Box Turtle Build Journal

This build was commissioned by a good friend and is definitely among the most complex projects I’ve undertaken. This was originally requested some time before I actually began working; I explained to the customer I wanted to wait until my skills had developed to the point I’d be happy with the end result. Additional completed photos follow the build.

The build began by first drawing the carapace (upper shell) profile on graph paper, and creating a wooden mold for the internal structure supporting the shell scales. Several layers of plywood were then glued together.

The profile was transferred to the plywood, and the mold shaped with a saw rasp.

Carapace mold completed.

Thick cowhide was soaked in water, then formed around the mold and tacked into place to dry. Once fully dried, the leather becomes stiff and retains the mold shape; this technique is called wet-forming. It was tricky to get the leather shaped smoothly around the mold, without bunching up.

The carapace flares out around the edges, and I wasn’t confident I could achieve this all with one piece.
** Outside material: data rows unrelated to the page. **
-- ==== Sys2Proof/WellFormed.lean ====
section
/-! DEFINITION. What a command's operands must be for an outside event to carry them. -/

namespace Sys2Proof

/-- A body the envelope can carry: 0 to 512 bytes (R2). -/
def bodyFits (body : List Byte) : Bool := decide (body.length ≤ 512)

/-- A command that can reach the part. The meanings are total: they do not read this check. -/
def wellFormed : Instr → Bool
  | .frameReceived bytes => decide (1 ≤ bytes.length) && decide (bytes.length ≤ 519)
  | .statusQuery _ body | .tableRead _ body | .cellReset _ body | .recipeBegin _ body => bodyFits body
  | .boardDefine _ body | .tabDefine _ body | .recipeClose _ body | .profileDefine _ body => bodyFits body
  | .panelStart _ body | .holdAtBoundary _ body | .resume _ body | .panelStop _ body => bodyFits body
  | .park _ body | .wake _ body | .bitSet _ body | .spindleSpeed _ body => bodyFits body
  | .feedOverride _ body | .probeSettings _ body | .spindleTiming _ body | .pickerTiming _ body => bodyFits body
  | .bayLoad _ body | .bayRetire _ body | .lineConfigure _ body | .auxConfigure _ body => bodyFits body
  | .faultLevelSet _ body | .faultAcknowledge _ body | .unitClear _ body => bodyFits body
  | .noticeEnable _ body | .noticeClear _ body => bodyFits body
  | .powerOn | .frameDamaged _ | .byteGapTimeout | .resyncQuietTimeout | .frameSent => true
  | .idleParkTimeout | .cutComplete | .cutTimeout | .moveClearDone | .moveClearTimeout => true
  | .tachEdge _ | .stabilisationTimeout | .spinupTimeout | .spindleCoastTimeout => true
  | .tachLost | .tachWatchArm | .probeMoveDone | .probeMoveTimeout | .settleTimeout => true
  | .approachDone | .carryDone | .homeDone | .pickerMoveTimeout | .gripTimeout => true
  | .vacuumOffTimeout | .vacuumOkAssert | .vacuumOkDeassert | .blowOffTimeout => true
  | .nestWindowTimeout | .nestLineAssert _ | .nestLineDeassert _ | .fromNestDone => true
  | .nestClearWindowTimeout | .elevateDone | .toMouthDone | .toChuteDone => true
  | .transferTimeout | .elevatorTimeout | .pusherHomeAssert | .pusherHomeDeassert => true
  | .homeWaitTimeout | .leaveTimeout | .returnTimeout | .chutePass | .chuteWindowTimeout => true
  | .bayPresentAssert _ | .bayPresentDeassert _ | .stopChainOpen | .stopChainClosed => true
  | .driveFaultChange _ | .doorClosedChange _ | .auxLineAccept _ _ => true
  | .byteReceived _ _ | .lineAcceptance _ _ => true

end Sys2Proof
end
So, I chose to create these flares with separate leather strips, which were first patterned out using craft foam sheet.

Once I was happy with the pattern, the carapace was trimmed, the patterns transferred to leather, then cut out and skived (thinned) on the edges.
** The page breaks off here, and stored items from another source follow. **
-- ==== Sys2Proof/Laws/PerInstr.lean ====
section
/-! SUPPORT. Per command, as syntax: the frame a request command stands for. -/

namespace Sys2Proof.Laws.Request

open Sys2Proof.Machine

/-- A request command stands for a frame of a request code (bit 7 clear, R8), it is well formed exactly where its body
fits the envelope (R2), and every body length its kind accepts fits (R9). -/
def Statement (i : Instr) : Prop :=
  ∀ (kind tag : Byte) (body : List Byte), requestOf i = some (kind, tag, body) →
    kind.toNat < 128 ∧ (wellFormed i = true ↔ body.length ≤ 512) ∧
      (lengthAccepted kind body.length = true → body.length ≤ 512)

/-- No kind accepts a body longer than the envelope carries (R2, R9). -/
theorem lengthAccepted_fits {kind : Byte} {n : Nat} (h : lengthAccepted kind n = true) : n ≤ 512 := by
  unfold lengthAccepted at h
  split at h <;> simp at h <;> omega

theorem of_request {i : Instr} {k t : Byte} {b : List Byte} (h : requestOf i = some (k, t, b)) (hk : k.toNat < 128)
    (hw : wellFormed i = bodyFits b) : Statement i := by
  intro kind tag body e
  rw [h] at e
  simp only [Option.some.injEq, Prod.mk.injEq] at e
  obtain ⟨rfl, rfl, rfl⟩ := e
  exact ⟨hk, by rw [hw, bodyFits, decide_eq_true_iff], lengthAccepted_fits⟩

theorem of_event {i : Instr} (h : requestOf i = none) : Statement i := by
  intro kind tag body e
  rw [h] at e
  exact absurd e (by simp)

theorem powerOn : Statement .powerOn := of_event rfl
theorem frameReceived (bytes : List Byte) : Statement (.frameReceived bytes) := of_event rfl
theorem frameDamaged (cause : Damage) : Statement (.frameDamaged cause) := of_event rfl
theorem byteGapTimeout : Statement .byteGapTimeout := of_event rfl
theorem resyncQuietTimeout : Statement .resyncQuietTimeout := of_event rfl
theorem frameSent : Statement .frameSent := of_event rfl
theorem statusQuery (tag : Byte) (body : List Byte) : Statement (.statusQuery tag body) := of_request rfl (by decide) rfl
theorem tableRead (tag : Byte) (body : List Byte) : Statement (.tableRead tag body) := of_request rfl (by decide) rfl
theorem cellReset (tag : Byte) (body : List Byte) : Statement (.cellReset tag body) := of_request rfl (by decide) rfl
theorem recipeBegin (tag : Byte) (body : List Byte) : Statement (.recipeBegin tag body) := of_request rfl (by decide) rfl
theorem boardDefine (tag : Byte) (body : List Byte) : Statement (.boardDefine tag body) := of_request rfl (by decide) rfl
theorem tabDefine (tag : Byte) (body : List Byte) : Statement (.tabDefine tag body) := of_request rfl (by decide) rfl
theorem recipeClose (tag : Byte) (body : List Byte) : Statement (.recipeClose tag body) := of_request rfl (by decide) rfl
theorem profileDefine (tag : Byte) (body : List Byte) : Statement (.profileDefine tag body) := of_request rfl (by decide) rfl
theorem panelStart (tag : Byte) (body : List Byte) : Statement (.panelStart tag body) := of_request rfl (by decide) rfl
theorem holdAtBoundary (tag : Byte) (body : List Byte) : Statement (.holdAtBoundary tag body) := of_request rfl (by decide) rfl
theorem resume (tag : Byte) (body : List Byte) : Statement (.resume tag body) := of_request rfl (by decide) rfl
theorem panelStop (tag : Byte) (body : List Byte) : Statement (.panelStop tag body) := of_request rfl (by decide) rfl
theorem park (tag : Byte) (body : List Byte) : Statement (.park tag body) := of_request rfl (by decide) rfl
theorem wake (tag : Byte) (body : List Byte) : Statement (.wake tag body) := of_request rfl (by decide) rfl
theorem bitSet (tag : Byte) (body : List Byte) : Statement (.bitSet tag body) := of_request rfl (by decide) rfl
theorem spindleSpeed (tag : Byte) (body : List Byte) : Statement (.spindleSpeed tag body) := of_request rfl (by decide) rfl
theorem feedOverride (tag : Byte) (body : List Byte) : Statement (.feedOverride tag body) := of_request rfl (by decide) rfl
theorem probeSettings (tag : Byte) (body : List Byte) : Statement (.probeSettings tag body) := of_request rfl (by decide) rfl
theorem spindleTiming (tag : Byte) (body : List Byte) : Statement (.spindleTiming tag body) := of_request rfl (by decide) rfl
theorem pickerTiming (tag : Byte) (body : List Byte) : Statement (.pickerTiming tag body) := of_request rfl (by decide) rfl
theorem bayLoad (tag : Byte) (body : List Byte) : Statement (.bayLoad tag body) := of_request rfl (by decide) rfl
theorem bayRetire (tag : Byte) (body : List Byte) : Statement (.bayRetire tag body) := of_request rfl (by decide) rfl
theorem lineConfigure (tag : Byte) (body : List Byte) : Statement (.lineConfigure tag body) := of_request rfl (by decide) rfl
theorem auxConfigure (tag : Byte) (body : List Byte) : Statement (.auxConfigure tag body) := of_request rfl (by decide) rfl
theorem faultLevelSet (tag : Byte) (body : List Byte) : Statement (.faultLevelSet tag body) := of_request rfl (by decide) rfl
theorem faultAcknowledge (tag : Byte) (body : List Byte) : Statement (.faultAcknowledge tag body) := of_request rfl (by decide) rfl
theorem unitClear (tag : Byte) (body : List Byte) : Statement (.unitClear tag body) := of_request rfl (by decide) rfl
theorem noticeEnable (tag : Byte) (body : List Byte) : Statement (.noticeEnable tag body) := of_request rfl (by decide) rfl
theorem noticeClear (tag : Byte) (body : List Byte) : Statement (.noticeClear tag body) := of_request rfl (by decide) rfl
theorem idleParkTimeout : Statement .idleParkTimeout := of_event rfl
theorem cutComplete : Statement .cutComplete := of_event rfl
theorem cutTimeout : Statement .cutTimeout := of_event rfl
theorem moveClearDone : Statement .moveClearDone := of_event rfl
theorem moveClearTimeout : Statement .moveClearTimeout := of_event rfl
theorem tachEdge (time : Nat) : Statement (.tachEdge time) := of_event rfl
theorem stabilisationTimeout : Statement .stabilisationTimeout := of_event rfl
theorem spinupTimeout : Statement .spinupTimeout := of_event rfl
theorem spindleCoastTimeout : Statement .spindleCoastTimeout := of_event rfl
theorem tachLost : Statement .tachLost := of_event rfl
theorem tachWatchArm : Statement .tachWatchArm := of_event rfl
theorem probeMoveDone : Statement .probeMoveDone := of_event rfl
theorem probeMoveTimeout : Statement .probeMoveTimeout := of_event rfl
theorem settleTimeout : Statement .settleTimeout := of_event rfl
theorem approachDone : Statement .approachDone := of_event rfl
theorem carryDone : Statement .carryDone := of_event rfl
theorem homeDone : Statement .homeDone := of_event rfl
theorem pickerMoveTimeout : Statement .pickerMoveTimeout := of_event rfl
theorem gripTimeout : Statement .gripTimeout := of_event rfl
theorem vacuumOffTimeout : Statement .vacuumOffTimeout := of_event rfl
theorem vacuumOkAssert : Statement .vacuumOkAssert := of_event rfl
theorem vacuumOkDeassert : Statement .vacuumOkDeassert := of_event rfl
theorem blowOffTimeout : Statement .blowOffTimeout := of_event rfl
theorem nestWindowTimeout : Statement .nestWindowTimeout := of_event rfl
theorem nestLineAssert (nest : Fin 3) : Statement (.nestLineAssert nest) := of_event rfl
theorem nestLineDeassert (nest : Fin 3) : Statement (.nestLineDeassert nest) := of_event rfl
theorem fromNestDone : Statement .fromNestDone := of_event rfl
theorem nestClearWindowTimeout : Statement .nestClearWindowTimeout := of_event rfl
theorem elevateDone : Statement .elevateDone := of_event rfl
theorem toMouthDone : Statement .toMouthDone := of_event rfl
theorem toChuteDone : Statement .toChuteDone := of_event rfl
theorem transferTimeout : Statement .transferTimeout := of_event rfl
theorem elevatorTimeout : Statement .elevatorTimeout := of_event rfl
theorem pusherHomeAssert : Statement .pusherHomeAssert := of_event rfl
theorem pusherHomeDeassert : Statement .pusherHomeDeassert := of_event rfl
theorem homeWaitTimeout : Statement .homeWaitTimeout := of_event rfl
theorem leaveTimeout : Statement .leaveTimeout := of_event rfl
theorem returnTimeout : Statement .returnTimeout := of_event rfl
theorem chutePass : Statement .chutePass := of_event rfl
theorem chuteWindowTimeout : Statement .chuteWindowTimeout := of_event rfl
theorem bayPresentAssert (bay : Bay) : Statement (.bayPresentAssert bay) := of_event rfl
theorem bayPresentDeassert (bay : Bay) : Statement (.bayPresentDeassert bay) := of_event rfl
theorem stopChainOpen : Statement .stopChainOpen := of_event rfl
theorem stopChainClosed : Statement .stopChainClosed := of_event rfl
theorem driveFaultChange (asserted : Bool) : Statement (.driveFaultChange asserted) := of_event rfl
theorem doorClosedChange (asserted : Bool) : Statement (.doorClosedChange asserted) := of_event rfl
theorem auxLineAccept (line : Fin 4) (high : Bool) : Statement (.auxLineAccept line high) := of_event rfl
theorem byteReceived (byte : Byte) (stopOk : Bool) : Statement (.byteReceived byte stopOk) := of_event rfl
theorem lineAcceptance (line : Fin 16) (asserted : Bool) : Statement (.lineAcceptance line asserted) := of_event rfl

end Sys2Proof.Laws.Request
end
These were then tacked to the carapace and wet-formed.

Once dried, the carapace edges were attached using Barge cement.

Next, scales were drawn on the carapace using box turtle photos as a reference.
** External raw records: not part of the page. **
/-- Settles O17, by the mode of the cell. -/
theorem holdAndResume : Obligations.HoldAndResume := by
  refine ⟨fun tag s hslot => ⟨fun hm hl hs => exec_answered rfl hslot ?running hs,
    fun hm hr hs => exec_answered rfl hslot ?halted hs, fun hm hs => exec_answered rfl hslot ?taken hs,
    fun hm hs => exec_answered rfl hslot ?refused hs⟩,
    fun tag m s hslot => ⟨fun hm hl hs => exec_answered rfl hslot ?withdrawn hs,
      fun hm ho hs => exec_answered rfl hslot ?faultsOpen hs, fun hm hr hc hs => exec_answered rfl hslot ?resumed hs,
      fun hm hs => exec_answered rfl hslot ?wrongMode hs⟩⟩
  case running =>
    simp [holdAtBoundary, holdTakeable, takeHold, hm, enterMode_withCell hl, done_eq_pair, Status.code]
  case halted =>
    have e : takeHold s = s.withCell { s.cell with holdLatch := true, ret := some .holding } := by
      simp [takeHold, hm, hr]
    simp [holdAtBoundary, holdTakeable, hm, hr, e, done_eq_pair, Status.code]
  case taken =>
    rcases hm with hm | hm | ⟨hm, hr | hr⟩
    · simp [holdAtBoundary, holdTakeable, hm, done_eq_pair, Status.code]
    · simp [holdAtBoundary, holdTakeable, hm, done_eq_pair, Status.code]
    · simp [holdAtBoundary, holdTakeable, hm, hr, done_eq_pair, Status.code]
    · simp [holdAtBoundary, holdTakeable, hm, hr, done_eq_pair, Status.code]
  case refused =>
    have no : holdTakeable s = false := by
      rcases hm with hm | hm | hm | hm | ⟨hm, hr | hr | hr⟩
      iterate 4 simp [holdTakeable, hm]
      iterate 3 simp [holdTakeable, hm, hr]
    simp [holdAtBoundary, no, refuse, Status.code]
  case withdrawn =>
    have hl : latched (clearNotice Notice.holdReached s).faults = false := hl
    rcases hm with hm | hm <;> simp [resumeCell, hm, enterMode_withCell hl, done_eq_pair, Status.code]
  case faultsOpen => simp [resumeCell, hm, (haltingOpen_iff s.faults).2 ho, refuse, Status.code]
  case resumed =>
    have closed : haltingOpen s.faults = false := Bool.eq_false_iff.2 fun h => by
      obtain ⟨r, hr, hle⟩ := (haltingOpen_iff s.faults).1 h
      exact absurd (hc r hr) (Nat.not_lt.2 hle)
    simp only [resumeCell, hm, closed, resumeHalted_eq hr, done_eq_pair]
    rfl
  case wrongMode =>
    rcases hm with hm | hm | hm | hm | hm <;> simp [resumeCell, hm, refuse, Status.code]

/-! ### PARK, the idle-park timer and WAKE (R60 to R62) -/

theorem parkCell_eq (s : State) :
    let off := stopSpindle (s.withCell { s.cell with mode := .parked, ret := some s.cell.mode, idleTimer := none })
    parkCell s = if s.spindle.state = .stopped then raiseNotice Notice.parked [b8 (Mode.code s.cell.mode)] off
      else off := by
  intro off
  have hstopped : off.spindle.state = .stopped ↔ s.spindle.state = .stopped := by
    cases h : s.spindle.state <;> simp [off, stopSpindle, h]
  have hcell : off.cell.ret = some s.cell.mode := by simp [off, stopSpindle_cell]
  change (if off.spindle.state = .stopped then raiseParked off else off) = _
  simp only [hstopped, raiseParked, hcell]
  rfl

/-- Where no WAKE line has a latch, a wake clears none (R62). -/
theorem map_woken {v : Vector AuxLine 4} (h : ∀ n, (getAt v n).role = .wake → (getAt v n).latch = .clear) :
    v.map AuxLine.woken = v := by
  refine Vector.ext fun i hi => ?_
  rw [Vector.getElem_map]
  unfold AuxLine.woken
  refine if_neg ?_
  simp only [Bool.and_eq_true, decide_eq_true_eq]
  rintro ⟨⟨hr, -⟩, hl⟩
  exact hl (h ⟨i, hi⟩ hr)

theorem startWake_eq {s : State}
    (h : ∀ n, (getAt s.lines.aux n).role = .wake → (getAt s.lines.aux n).latch = .clear) :
    let clear := clearNotice Notice.parked s
    startWake s =
      if s.faults.allStop then clear.withCell { s.cell with mode := .halted, restart := true }
      else if s.faults.cutStop then startSpindle (clear.withCell { s.cell with mode := .halted })
      else startSpindle (clear.withCell { s.cell with mode := .waking }) := by
  intro clear
  have e : clear.withLines { clear.lines with aux := clear.lines.aux.map AuxLine.woken } = clear := by
    rw [map_woken (v := clear.lines.aux) h]; rfl
  unfold startWake
  dsimp only
  rw [e]
  rfl

/-- Settles O19. -/
theorem parkAndWake : Obligations.ParkAndWake := by
  refine ⟨fun tag s hslot => ⟨fun hm hs => exec_answered rfl hslot ?park hs,
    fun h1 h2 hs => exec_answered rfl hslot ?parkRefused hs⟩, fun minutes s hm ht hs => exec_event rfl ?timer hs,
    fun tag s hslot => ⟨fun hm hw hs => exec_answered rfl hslot ?wake hs,
      fun hm hs => exec_answered rfl hslot ?wakeRefused hs⟩⟩
  case park =>
    have e := parkCell_eq s
    rcases hm with hm | hm <;> simp [parkRequest, e, hm, done_eq_pair, Status.code, Mode.code, b8]
  case parkRefused =>
    cases hm : s.cell.mode <;> simp_all [parkRequest, refuse, Status.code]
  case timer =>
    have e := parkCell_eq s
    simp [e, hm, ht, Mode.code, b8]
  case wake => simp [wakeRequest, hm, startWake_eq hw, done_eq_pair, Status.code]
  case wakeRefused => simp [wakeRequest, hm, refuse, Status.code]

end Sys2Proof.Machine

namespace Sys2Proof.Machine

/-! ### The Fault Service by request (R177, R179 to R181) -/

theorem detailBytes_eq (d : Detail) : detailBytes d = [b8 (Detail.kindCode d), Detail.byte d] := by
  cases d with
  | bay x => cases x <;> rfl
  | _ => rfl

theorem payload_eq (r : FaultRec) :
    FaultRec.payload r = [b8 r.source.val, b8 r.level] ++ detailBytes r.detail ++ [b8 r.repeats] := by
  rw [detailBytes_eq]; rfl

/-- The record that precedes every other of the list is the one the take rule looks at (R179). -/
theorem mostUrgent_eq_some {l : List FaultRec} {r : FaultRec} (hr : r ∈ l)
    (h : ∀ q ∈ l, q ≠ r → r.level < q.level ∨ (r.level = q.level ∧ r.source.val < q.source.val)) :
    mostUrgent l = some r := by
  induction l with
  | nil => cases hr
  | cons a t ih =>
    unfold mostUrgent
    by_cases ha : a = r
    · subst ha
      cases hm : mostUrgent t with
      | none => rfl
      | some m =>
        by_cases same : m = a
        · subst same; simp
        · have hmem : m ∈ a :: t := List.mem_cons_of_mem _ (mostUrgent_spec hm).1
          have first : a.level < m.level ∨ (a.level = m.level ∧ a.source < m.source) := h m hmem same
          simp [first]
    · have hr : r ∈ t := (List.mem_cons.1 hr).resolve_left (Ne.symm ha)
      rw [ih hr fun q hq => h q (List.mem_cons_of_mem _ hq)]
      have last := h a (List.mem_cons_self ..) ha
      have not_first : ¬ (a.level < r.level ∨ (a.level = r.level ∧ a.source < r.source)) := by
        rw [Fin.lt_def]; omega
      simp [not_first]

theorem takeRule_waits {s : State} (h : s.faults.waiting = [] ∨
    ∃ top below, s.faults.stack = top :: below ∧ ∀ q ∈ s.faults.waiting, top.level ≤ q.level) : takeRule s = s := by
  obtain ⟨-, e⟩ | ⟨r, hm, ⟨-, e⟩ | ⟨hout, -⟩⟩ := takeRule_cases s
  · exact e
  · exact e
  · exfalso
    obtain ⟨hmem, -⟩ := mostUrgent_spec hm
    obtain hw | ⟨top, below, hs, htop⟩ := h
    · simp [hw] at hmem
    · exact absurd (hout top (by simp [hs])) (Nat.not_lt.2 (htop r hmem))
I used tracing paper to copy the individual scale patterns from the carapace, and transferred them to leather to be cut and edge beveled. I’d originally planned to cut these all at once, but realized each scale should be cut, shaped, and cemented one at a time to ensure the best fit possible. Scale edges were steeply beveled to help give depth. The three scales along the top of the shell needed central ridges as well; I cut a deep groove from the underside to thin it out and allow for better shaping, then wet formed these ridges.

Fitting, shaping, and cementing each scale was probably the most time consuming stage of the project. For added realism, I lightly scribed growth rings around each scale as well. I got one scale finished before I realized the plastron (lower shell) needed to be completed and attached before scales could be done, since the edge scales wrap around and attach to the plastron.

So, it was time to make the plastron. I initially planned to do this as one piece, but this would soon lead to problems, not to mention lack the characteristic hinge.

I needed to attach the carapace to the plastron while leaving a gap at the front and back, as well as create some recessed structure allowing me to cement the head, legs, and tail. This step proved frustrating, and I sidelined the entire project for weeks after multiple failed attempts.

At last, I came up with some ideas that allowed me to move forward. I cut the plastron along the proper hinge line, and cemented a strip of thin, flexible pigskin on the back. This gave me more wiggle room to get the pieces to fit properly.

I cut deep notches in the backing for cementing the extremities, to help it create the tight shape inside the shell.

Two of these were cut for front and back, and cemented in. Even still, getting it to fit right took five or six more attempts.

Finally, I was successful in getting the two shell pieces attached properly, and I could go ahead and finish the scales. To shape smaller pieces such as scales, support structures, and head, I use a process I call “accelerated wet-forming”. For this technique, I use a heat gun to quickly dry the leather so I don’t have to wait days between each piece. This method has become crucial to all my sculpture building.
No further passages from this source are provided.